# [What is being asked]
Once you reach the line containing "theorem arm_guard (r" in the entries below, write out that line and each one after it down to the line containing "(endAssembly a s).guard.leftArmed", exactly and with nothing added.

[Data]

@[simp] theorem echoMismatch_guard (t : Sending) (s : State) :
    (echoMismatch t s).guard.claim = s.guard.claim ∧ (echoMismatch t s).guard.announce = s.guard.announce ∧
    (echoMismatch t s).guard.phase = s.guard.phase ∧ (echoMismatch t s).guard.side = s.guard.side ∧
    (echoMismatch t s).guard.atCheck = s.guard.atCheck ∧ (echoMismatch t s).guard.passed = s.guard.passed ∧
    (echoMismatch t s).guard.settleTimer = s.guard.settleTimer ∧ (echoMismatch t s).guard.heard = s.guard.heard ∧
    (echoMismatch t s).guard.reply = s.guard.reply ∧ (echoMismatch t s).guard.waitTimer = s.guard.waitTimer ∧
    (echoMismatch t s).guard.waitExpired = s.guard.waitExpired ∧
    (echoMismatch t s).guard.reachTimer = s.guard.reachTimer ∧ (echoMismatch t s).guard.reports = s.guard.reports ∧
    (echoMismatch t s).guard.left = s.guard.left ∧ (echoMismatch t s).guard.right = s.guard.right ∧
    (echoMismatch t s).guard.leftArmed = s.guard.leftArmed ∧ (echoMismatch t s).guard.rightArmed = s.guard.rightArmed := by
  simp [echoMismatch]

@[simp] theorem reachSent_guard (heard : Bool) (s : State) :
    (reachSent heard s).guard.claim = s.guard.claim ∧ (reachSent heard s).guard.announce = s.guard.announce ∧
    (reachSent heard s).guard.phase = s.guard.phase ∧ (reachSent heard s).guard.side = s.guard.side ∧
    (reachSent heard s).guard.atCheck = s.guard.atCheck ∧ (reachSent heard s).guard.passed = s.guard.passed ∧
    (reachSent heard s).guard.settleTimer = s.guard.settleTimer ∧ (reachSent heard s).guard.reply = s.guard.reply ∧
    (reachSent heard s).guard.waitTimer = s.guard.waitTimer ∧
    (reachSent heard s).guard.waitExpired = s.guard.waitExpired ∧
    (reachSent heard s).guard.reachTimer = s.guard.reachTimer ∧ (reachSent heard s).guard.left = s.guard.left ∧
    (reachSent heard s).guard.right = s.guard.right ∧ (reachSent heard s).guard.leftArmed = s.guard.leftArmed ∧
    (reachSent heard s).guard.rightArmed = s.guard.rightArmed := by
  simp [reachSent]

@[simp] theorem frameLeft_guard (t : Sending) (heard : Bool) (s : State) :
    (frameLeft t heard s).guard.reachTimer = s.guard.reachTimer ∧ (frameLeft t heard s).guard.left = s.guard.left ∧
    (frameLeft t heard s).guard.right = s.guard.right ∧ (frameLeft t heard s).guard.leftArmed = s.guard.leftArmed ∧
    (frameLeft t heard s).guard.rightArmed = s.guard.rightArmed := by
  unfold frameLeft
  (repeat' split) <;> simp

@[simp] theorem endTransmit_guard (t : Sending) (heard : Bool) (s : State) :
    (endTransmit t heard s).guard.reachTimer = s.guard.reachTimer ∧
    (endTransmit t heard s).guard.left = s.guard.left ∧ (endTransmit t heard s).guard.right = s.guard.right ∧
    (endTransmit t heard s).guard.leftArmed = s.guard.leftArmed ∧
    (endTransmit t heard s).guard.rightArmed = s.guard.rightArmed := by
  simp [endTransmit]

@[simp] theorem readBack_guard (t : Sending) (bytes : List Byte) (s : State) :
    (readBack t bytes s).guard.claim = s.guard.claim ∧ (readBack t bytes s).guard.announce = s.guard.announce ∧
    (readBack t bytes s).guard.phase = s.guard.phase ∧ (readBack t bytes s).guard.side = s.guard.side ∧
    (readBack t bytes s).guard.atCheck = s.guard.atCheck ∧ (readBack t bytes s).guard.passed = s.guard.passed ∧
    (readBack t bytes s).guard.settleTimer = s.guard.settleTimer ∧ (readBack t bytes s).guard.heard = s.guard.heard ∧
    (readBack t bytes s).guard.reply = s.guard.reply ∧ (readBack t bytes s).guard.waitTimer = s.guard.waitTimer ∧
    (readBack t bytes s).guard.waitExpired = s.guard.waitExpired ∧
    (readBack t bytes s).guard.reachTimer = s.guard.reachTimer ∧
    (readBack t bytes s).guard.reports = s.guard.reports ∧ (readBack t bytes s).guard.left = s.guard.left ∧
    (readBack t bytes s).guard.right = s.guard.right ∧ (readBack t bytes s).guard.leftArmed = s.guard.leftArmed ∧
    (readBack t bytes s).guard.rightArmed = s.guard.rightArmed := by
  unfold readBack
  (repeat' split) <;> simp

@[simp] theorem receive_guard (bytes : List Byte) (s : State) :
    (receive bytes s).guard.claim = s.guard.claim ∧ (receive bytes s).guard.announce = s.guard.announce ∧
    (receive bytes s).guard.phase = s.guard.phase ∧ (receive bytes s).guard.side = s.guard.side ∧
    (receive bytes s).guard.atCheck = s.guard.atCheck ∧ (receive bytes s).guard.passed = s.guard.passed ∧
    (receive bytes s).guard.settleTimer = s.guard.settleTimer ∧ (receive bytes s).guard.heard = s.guard.heard ∧
    (receive bytes s).guard.reply = s.guard.reply ∧ (receive bytes s).guard.waitTimer = s.guard.waitTimer ∧
    (receive bytes s).guard.waitExpired = s.guard.waitExpired ∧
    (receive bytes s).guard.reachTimer = s.guard.reachTimer ∧ (receive bytes s).guard.reports = s.guard.reports ∧
    (receive bytes s).guard.left = s.guard.left ∧ (receive bytes s).guard.right = s.guard.right ∧
    (receive bytes s).guard.leftArmed = s.guard.leftArmed ∧ (receive bytes s).guard.rightArmed = s.guard.rightArmed := by
  unfold receive
  dsimp only
  (repeat' split) <;> simp

@[simp] theorem arm_guard (r : JobRecord) (s : State) :
    (arm r s).guard.announce = s.guard.announce ∧ (arm r s).guard.announceSent = s.guard.announceSent ∧
    (arm r s).guard.phase = s.guard.phase ∧ (arm r s).guard.side = s.guard.side ∧
    (arm r s).guard.atCheck = s.guard.atCheck ∧ (arm r s).guard.passed = s.guard.passed ∧
    (arm r s).guard.settleTimer = s.guard.settleTimer ∧ (arm r s).guard.heard = s.guard.heard ∧
    (arm r s).guard.reply = s.guard.reply ∧ (arm r s).guard.waitTimer = s.guard.waitTimer ∧
    (arm r s).guard.waitExpired = s.guard.waitExpired ∧ (arm r s).guard.reachTimer = s.guard.reachTimer ∧
    (arm r s).guard.reports = s.guard.reports ∧ (arm r s).guard.left = s.guard.left ∧
    (arm r s).guard.right = s.guard.right ∧ (arm r s).guard.leftArmed = s.guard.leftArmed ∧
    (arm r s).guard.rightArmed = s.guard.rightArmed := by
  unfold arm
  (repeat' split) <;> simp

@[simp] theorem endAssembly_guard (a : Assembly) (s : State) :
    (endAssembly a s).guard.announce = s.guard.announce ∧
    (endAssembly a s).guard.announceSent = s.guard.announceSent ∧ (endAssembly a s).guard.phase = s.guard.phase ∧
    (endAssembly a s).guard.side = s.guard.side ∧ (endAssembly a s).guard.atCheck = s.guard.atCheck ∧
    (endAssembly a s).guard.passed = s.guard.passed ∧ (endAssembly a s).guard.settleTimer = s.guard.settleTimer ∧
    (endAssembly a s).guard.heard = s.guard.heard ∧ (endAssembly a s).guard.reply = s.guard.reply ∧
    (endAssembly a s).guard.waitTimer = s.guard.waitTimer ∧
    (endAssembly a s).guard.waitExpired = s.guard.waitExpired ∧
    (endAssembly a s).guard.reachTimer = s.guard.reachTimer ∧ (endAssembly a s).guard.reports = s.guard.reports ∧
    (endAssembly a s).guard.left = s.guard.left ∧ (endAssembly a s).guard.right = s.guard.right ∧
    (endAssembly a s).guard.leftArmed = s.guard.leftArmed ∧ (endAssembly a s).guard.rightArmed = s.guard.rightArmed := by
  unfold endAssembly
  (repeat' split) <;> simp

@[simp] theorem keepAssembly_guard (a : Assembly) (more : Bool) (s : State) :
    (keepAssembly a more s).guard.announce = s.guard.announce ∧
    (keepAssembly a more s).guard.announceSent = s.guard.announceSent ∧
    (keepAssembly a more s).guard.phase = s.guard.phase ∧ (keepAssembly a more s).guard.side = s.guard.side ∧
    (keepAssembly a more s).guard.atCheck = s.guard.atCheck ∧ (keepAssembly a more s).guard.passed = s.guard.passed ∧
    (keepAssembly a more s).guard.settleTimer = s.guard.settleTimer ∧
    (keepAssembly a more s).guard.heard = s.guard.heard ∧ (keepAssembly a more s).guard.reply = s.guard.reply ∧
    (keepAssembly a more s).guard.waitTimer = s.guard.waitTimer ∧
    (keepAssembly a more s).guard.waitExpired = s.guard.waitExpired ∧
    (keepAssembly a more s).guard.reachTimer = s.guard.reachTimer ∧
    (keepAssembly a more s).guard.reports = s.guard.reports ∧ (keepAssembly a more s).guard.left = s.guard.left ∧
    (keepAssembly a more s).guard.right = s.guard.right ∧
    (keepAssembly a more s).guard.leftArmed = s.guard.leftArmed ∧
    (keepAssembly a more s).guard.rightArmed = s.guard.rightArmed := by
  unfold keepAssembly
  (repeat' split) <;> simp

[/Data]

# [Response for this exercise]
@[simp] theorem arm_guard (r : JobRecord) (s : State) :
    (arm r s).guard.announce = s.guard.announce ∧ (arm r s).guard.announceSent = s.guard.announceSent ∧
    (arm r s).guard.phase = s.guard.phase ∧ (arm r s).guard.side = s.guard.side ∧
    (arm r s).guard.atCheck = s.guard.atCheck ∧ (arm r s).guard.passed = s.guard.passed ∧
    (arm r s).guard.settleTimer = s.guard.settleTimer ∧ (arm r s).guard.heard = s.guard.heard ∧
    (arm r s).guard.reply = s.guard.reply ∧ (arm r s).guard.waitTimer = s.guard.waitTimer ∧
    (arm r s).guard.waitExpired = s.guard.waitExpired ∧ (arm r s).guard.reachTimer = s.guard.reachTimer ∧
    (arm r s).guard.reports = s.guard.reports ∧ (arm r s).guard.left = s.guard.left ∧
    (arm r s).guard.right = s.guard.right ∧ (arm r s).guard.leftArmed = s.guard.leftArmed ∧
    (arm r s).guard.rightArmed = s.guard.rightArmed := by
  unfold arm
  (repeat' split) <;> simp

@[simp] theorem endAssembly_guard (a : Assembly) (s : State) :
    (endAssembly a s).guard.announce = s.guard.announce ∧
    (endAssembly a s).guard.announceSent = s.guard.announceSent ∧ (endAssembly a s).guard.phase = s.guard.phase ∧
    (endAssembly a s).guard.side = s.guard.side ∧ (endAssembly a s).guard.atCheck = s.guard.atCheck ∧
    (endAssembly a s).guard.passed = s.guard.passed ∧ (endAssembly a s).guard.settleTimer = s.guard.settleTimer ∧
    (endAssembly a s).guard.heard = s.guard.heard ∧ (endAssembly a s).guard.reply = s.guard.reply ∧
    (endAssembly a s).guard.waitTimer = s.guard.waitTimer ∧
    (endAssembly a s).guard.waitExpired = s.guard.waitExpired ∧
    (endAssembly a s).guard.reachTimer = s.guard.reachTimer ∧ (endAssembly a s).guard.reports = s.guard.reports ∧
    (endAssembly a s).guard.left = s.guard.left ∧ (endAssembly a s).guard.right = s.guard.right ∧
    (endAssembly a s).guard.leftArmed = s.guard.leftArmed ∧ (endAssembly a s).guard.rightArmed = s.guard.rightArmed := by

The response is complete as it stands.